2. Breaking Down the Formula

a. angle / 180

• This part normalizes the given angle (0° to 180°) into a proportional value between 0 and 1.
  • For example:
    • angle = 0° → 0 / 180 = 0
    • angle = 90° → 90 / 180 = 0.5
    • angle = 180° → 180 / 180 = 1

b. * 102

• The ESP32’s PWM output uses a range of duty cycles corresponding to the servo’s pulse width.
• For a 50 Hz frequency:
  • A 1 ms pulse corresponds to approximately 26/1024 duty cycle.
  • A 2 ms pulse corresponds to approximately 128/1024 duty cycle.

Thus, the full range of duty cycles for the servo (from 0° to 180°) spans 102 steps (128 - 26 = 102).

• angle / 180 * 102 scales the normalized angle (0 to 1) to the servo’s duty cycle range (0 to 102).
  • Example:
    • angle = 0° → 0 * 102 = 0
    • angle = 90° → 0.5 * 102 = 51
    • angle = 180° → 1 * 102 = 102

c. + 26

• This offsets the calculated duty cycle to start at 26, ensuring the minimum pulse width corresponds to 1 ms (0° position).
  • Example:
    • angle = 0° → 0 + 26 = 26
    • angle = 90° → 51 + 26 = 77
    • angle = 180° → 102 + 26 = 128

d. int()

• Since the PWM duty cycle needs to be an integer, the int() function ensures the result is rounded down to the nearest whole number.

3. Final Range of Duty Cycles

• For angle = 0°: duty = 26 → Corresponds to a 1 ms pulse.
• For angle = 180°: duty = 128 → Corresponds to a 2 ms pulse.
• For intermediate angles, the formula linearly interpolates the duty cycle.

4. Why This Formula is Important

This formula ensures smooth and accurate control of the servo motor by mapping the input angle (0–180°) to the appropriate PWM duty cycle. It’s tailored for:

1. A 50 Hz PWM frequency.
2. Standard servo pulse widths of 1–2 ms.
3. The ESP32’s duty cycle resolution.

Optimizing ESP32 Servo Motor Smooth Movement

• Use smaller steps and shorter delays for finer control.
• Ensure a stable power supply to avoid performance issues.
• For multi-servo setups, consider the PCA9685 driver module for extended PWM control.

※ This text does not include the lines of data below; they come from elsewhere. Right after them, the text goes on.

/-- A command that succeeds and one that raises an error. -/
theorem witness_CommandsEndOkOrInOneOfTheirErrors :
    (∃ t, exec .decRamSize (codeState 4) = .next t) ∧ (∃ t, exec .encRamSize (countState 64) = .next t) :=
  ⟨⟨_, rfl⟩, ⟨_, rfl⟩⟩

/-- Both branches: a register unset (the second of two), and every register set. -/
theorem witness_UnsetInputIsTheOnlyFault :
    (∃ r ∈ reads .decRomSizePrg, State.input { State.reset with inLo := some 0x40 } r = none) ∧
    ¬ (∃ r ∈ reads .decRomSizePrg, (pairState 0x40 0x0).input r = none) := by decide

theorem witness_StepsStopExactlyOnBrokenDuties :
    hostDutiful (pend [.setCmd 0x31] (codeState 4)) = true ∧ hostDutiful (pend [.setCmd 0x31] State.reset) = false ∧
    hostDutiful (pend [.read (.output .outBuf)] State.reset) = false := by decide

/-- Two states that agree on IN_CODE and differ in CMD and STATUS. -/
theorem witness_ResultsDependOnlyOnNamedInputs :
    (∀ r ∈ reads .decRamSize, State.input { codeState 4 with cmd := 0x02, status := 0x0A82 } r = (codeState 4).input r) ∧
    ∃ t, exec .decRamSize (codeState 4) = .next t :=
  ⟨by decide, _, rfl⟩

/-- The whole buffer, its last byte, and nothing at its end. -/
theorem witness_MemReadUndoesMemWrite : 0 + 16 ≤ 16 ∧ 15 + 1 ≤ 16 ∧ 16 + 0 ≤ 16 := by decide

/-- A good literal at the largest count, digits beyond it, a product beyond it, and a literal that is none. -/
theorem witness_ParseSizeResult :
    (litState ['7']).inLit = some (txt ['7']) ∧
    2 ^ Config.bytecountW - 1 < digitSum (txt ['1', '8', '4', '4', '6', '7', '4', '4', '0', '7', '3', '7', '0', '9', '5', '5', '1', '6', '1', '6']) ∧
    ¬ 2 ^ Config.bytecountW - 1 < digitSum (txt ['1', '8', '4', '4', '6', '7', '4', '4', '0', '7', '3', '7', '0', '9', '5', '5', '1', '6', '1', '5']) ∧
    2 ^ Config.bytecountW - 1 < digitSum (txt ['1', '7', '5', '9', '2', '1', '8', '6', '0', '4', '4', '4', '1', '6']) * 1048576 ∧
    ¬ 2 ^ Config.bytecountW - 1 < digitSum (txt ['1', '7', '5', '9', '2', '1', '8', '6', '0', '4', '4', '4', '1', '5']) * 1048576 ∧
    wfLiteral (txt ['1', 'K', 'M']) = false := by decide

/-- The last linear count, the last exponent pair, and a count with neither form. -/
theorem witness_EncRomSizeResult :
    (Instr.encRomSizePrg, 16384) ∈ romEncoders ∧ (Instr.encRomSizeChr, 8192) ∈ romEncoders ∧
    (countState (0xEFF * 16384)).inCount = some 62898176 ∧ 62898176 % 16384 = 0 ∧ 62898176 / 16384 ≤ Config.linearMax ∧
    (countState (2 ^ 59 * 7)).inCount = some 4035225266123964416 ∧ ¬ 4035225266123964416 / 16384 ≤ Config.linearMax ∧
    (countState (2 ^ 60)).inCount = some 1152921504606846976 ∧ 1152921504606846976 = 2 ^ 60 * (2 * 0 + 1) := by decide

/-- The last exponent accepted, the first refused, and the last linear pair. -/
theorem witness_DecRomSizeResult :
    (Instr.decRomSizePrg, 16384) ∈ romDecoders ∧ (Instr.decRomSizeChr, 8192) ∈ romDecoders ∧
    (pairState 0xF3 0xF).inLo = some 0xF3 ∧ ¬ Config.expDecMax < (0xF3#8).toNat / 4 ∧
    Config.expDecMax < (0xF4#8).toNat / 4 ∧ (pairState 0xFF 0xE).inHi = some 0xE ∧ (0xE#4) ≠ 0xF#4 := by decide

/-- 0, both ends of the shift counts, and a power of two without one. -/
theorem witness_EncRamSizeIsTheShiftForm :
    (countState 0).inCount = some 0 ∧ (countState 128).inCount = some 128 ∧ 128 = 64 * 2 ^ 1 ∧
    (countState 2097152).inCount = some 2097152 ∧ 2097152 = 64 * 2 ^ 15 ∧ (countState 64).inCount = some 64 ∧
    64 = 64 * 2 ^ 0 := by decide

theorem witness_DecRamSizeNeverFails : (codeState 0).inCode = some 0 ∧ (codeState 15).inCode = some 15 := by decide

/-- Each clause at a boundary: the largest product, the last linear unit and the last exponent pair, the last exponent, the
last shift count. -/
theorem witness_SizeCommandsSucceedOnTheirDomains :
    (txt ['1', '8', '0', '1', '4', '3', '9', '8', '5', '0', '9', '4', '8', '1', '9', '8', '3'] ≠ [] ∧
      (∀ c ∈ txt ['1', '8', '0', '1', '4', '3', '9', '8', '5', '0', '9', '4', '8', '1', '9', '8', '3'], 0x30 ≤ c.toNat ∧ c.toNat ≤ 0x39) ∧
      (txt ['K'], 1024) ∈ suffixes ∧
      digitSum (txt ['1', '8', '0', '1', '4', '3', '9', '8', '5', '0', '9', '4', '8', '1', '9', '8', '3']) * 1024 ≤ 2 ^ Config.bytecountW - 1 ∧
      (litState ['1', '8', '0', '1', '4', '3', '9', '8', '5', '0', '9', '4', '8', '1', '9', '8', '3', 'K']).inLit =
        some (txt ['1', '8', '0', '1', '4', '3', '9', '8', '5', '0', '9', '4', '8', '1', '9', '8', '3'] ++ txt ['K'])) ∧
    ((Instr.encRomSizePrg, 16384) ∈ romEncoders ∧ (countState 62898176).inCount = some 62898176 ∧
      (62898176#64).toNat % 16384 = 0 ∧ (62898176#64).toNat / 16384 ≤ Config.linearMax) ∧
    (59 ≤ Config.expEncMax ∧ (4035225266123964416#64).toNat = 2 ^ 59 * (2 * 3 + 1)) ∧
    ((Instr.decRomSizeChr, 8192) ∈ romDecoders ∧ (0xF3#8).toNat / 4 ≤ Config.expDecMax) ∧
    ((countState 2097152).inCount = some 2097152 ∧ 15 ≤ Config.ramCountMax ∧ (2097152#64).toNat = 64 * 2 ^ 15) := by decide

theorem witness_RenderingsUseTheirUnits : 0 < 1 ∧ 0 < 1024 ∧ 0 < 1048576 ∧ (txt ['M'], 1048576) ∈ suffixes := by decide

theorem witness_DecodedLiteralDenotesTheCount :
    ∃ t, exec .decRomSizePrg (pairState 0xF3 0xF) = .next t ∧
      t.outLit = some (txt ['7', '6', '9', '6', '5', '8', '1', '3', '9', '4', '4', '3', '2', 'M']) :=
  ⟨_, rfl, by decide⟩

/-- A linear and an exponent count. -/
theorem witness_DecRomSizeUndoesEncRomSize :
    (Instr.encRomSizePrg, 16384) ∈ romEncoders ∧ (Instr.decRomSizePrg, 16384) ∈ romDecoders ∧
    (∃ t, exec .encRomSizePrg (countState 262144) = .next t ∧ t.status = 0x0001#16) ∧
    (∃ t, exec .encRomSizePrg (countState 3072) = .next t ∧ t.status = 0x0001#16) :=
  ⟨by decide, by decide, ⟨_, rfl, by decide⟩, ⟨_, rfl, by decide⟩⟩

/-- A linear pair, a canonical exponent pair, and two pairs that are not canonical: exponent 60, and a whole unit count. -/
theorem witness_CanonicalRomPairs :
    (∃ p, decRom 0xFF 0xE Config.prgUnit .none = .ok p ∧ p.1 = 62898176) ∧
    (∃ p, decRom 0x29 0xF Config.prgUnit .none = .ok p ∧ p.1 = 3072) ∧
    (∃ p, decRom 0xF0 0xF Config.chrUnit .none = .ok p ∧ p.1 = 1152921504606846976) ∧
    (∃ p, decRom 0x38 0xF Config.prgUnit .none = .ok p ∧ p.1 = 1 * (1024 * Config.prgUnit)) :=
  ⟨⟨_, rfl, by decide⟩, ⟨_, rfl, by decide⟩, ⟨_, rfl, by decide⟩, ⟨_, rfl, by decide⟩⟩

/-- Both clauses, at 0 and at the last shift count. -/
theorem witness_RamSizeCommandsInvertEachOther :
    (∃ t, exec .encRamSize (countState 0) = .next t ∧ t.status = 0x0001#16) ∧
    (∃ t, exec .encRamSize (countState 2097152) = .next t ∧ t.status = 0x0001#16) ∧
    (∃ t, exec .decRamSize (codeState 0) = .next t) ∧ (∃ t, exec .decRamSize (codeState 15) = .next t) :=
  ⟨⟨_, rfl, by decide⟩, ⟨_, rfl, by decide⟩, ⟨_, rfl⟩, ⟨_, rfl⟩⟩

/-- P3's record meets every check. -/
theorem witness_EncodeWritesTheLayout :
    (recState recP3).inRec = some recP3 ∧
    romField recP3.prgRom Config.prgUnit .prgRom = .ok (0x29, 0xF) ∧ romField recP3.chrRom Config.chrUnit .chrRom = .ok (0, 0) ∧
    recP3.mapper.toNat ≤ 0xFFF ∧ (recP3.submapper.getD 0).toNat ≤ 0xF ∧
    ramField recP3.prgRam .prgRam = .ok 0 ∧ ramField recP3.prgNvram .prgNvram = .ok 9 ∧
    ramField recP3.chrRam .chrRam = .ok 7 ∧ ramField recP3.chrNvram .chrNvram = .ok 0 := by decide

/-- The mapper and submapper at their largest. -/
theorem witness_EncodeWritesTheLayout_largest :
    ({ recP3 with mapper := 0xFFF, submapper := some 0xF } : Record).mapper.toNat ≤ 0xFFF ∧
    (({ recP3 with mapper := 0xFFF, submapper := some 0xF } : Record).submapper.getD 0).toNat ≤ 0xF := by decide

/-- A record that fails a check and one that passes all. -/
theorem witness_EncodeReportsTheFirstFailingCheck :
    (recState recP6).inRec = some recP6 ∧
    (encodeChecks recP6).findSome? id = some ⟨.mapperTooLarge, .mapper, .num 8192⟩ ∧
    (encodeChecks recP3).findSome? id = none := by decide

/-- Each branch at its boundary: mapper 0x1000, submapper 16, and both at their largest. -/
theorem witness_MapperAndSubmapperChecks :
    (recState recP6).inRec = some recP6 ∧ romField recP6.prgRom Config.prgUnit .prgRom = .ok (0x40, 0) ∧
    romField recP6.chrRom Config.chrUnit .chrRom = .ok (0x31, 0xF) ∧
    0xFFF < (0x1000#64).toNat ∧ ¬ 0xFFF < (0xFFF#64).toNat ∧ 0xF < ((some 16#64).getD 0).toNat ∧
    ¬ 0xF < ((some 15#64).getD 0).toNat := by decide

theorem witness_VsFieldsAreIgnoredForOtherConsoles :
    (recState recP3).inRec = some recP3 ∧ recP3.console.getD .nes ≠ .vsSystem := by decide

Applications of ESP32 Servo Motor Smooth Movement

1. Robotic arms for precise joint movement.
2. Pan-tilt camera mounts for smooth tracking.
3. Animatronic displays with lifelike motion.

Conclusion

Achieving ESP32 Servo Motor Smooth Movement is crucial for creating professional and reliable robotic systems. By leveraging the ESP32’s PWM capabilities, you can implement smooth and seamless servo control in your projects. From animatronics to advanced robotics, mastering this skill will unlock endless possibilities for innovation.

The combination of accurate PWM signals, stable power supply, and optimized coding practices ensures superior performance. With the techniques covered in this guide, you’re ready to bring your servo-driven projects to life with precision and grace.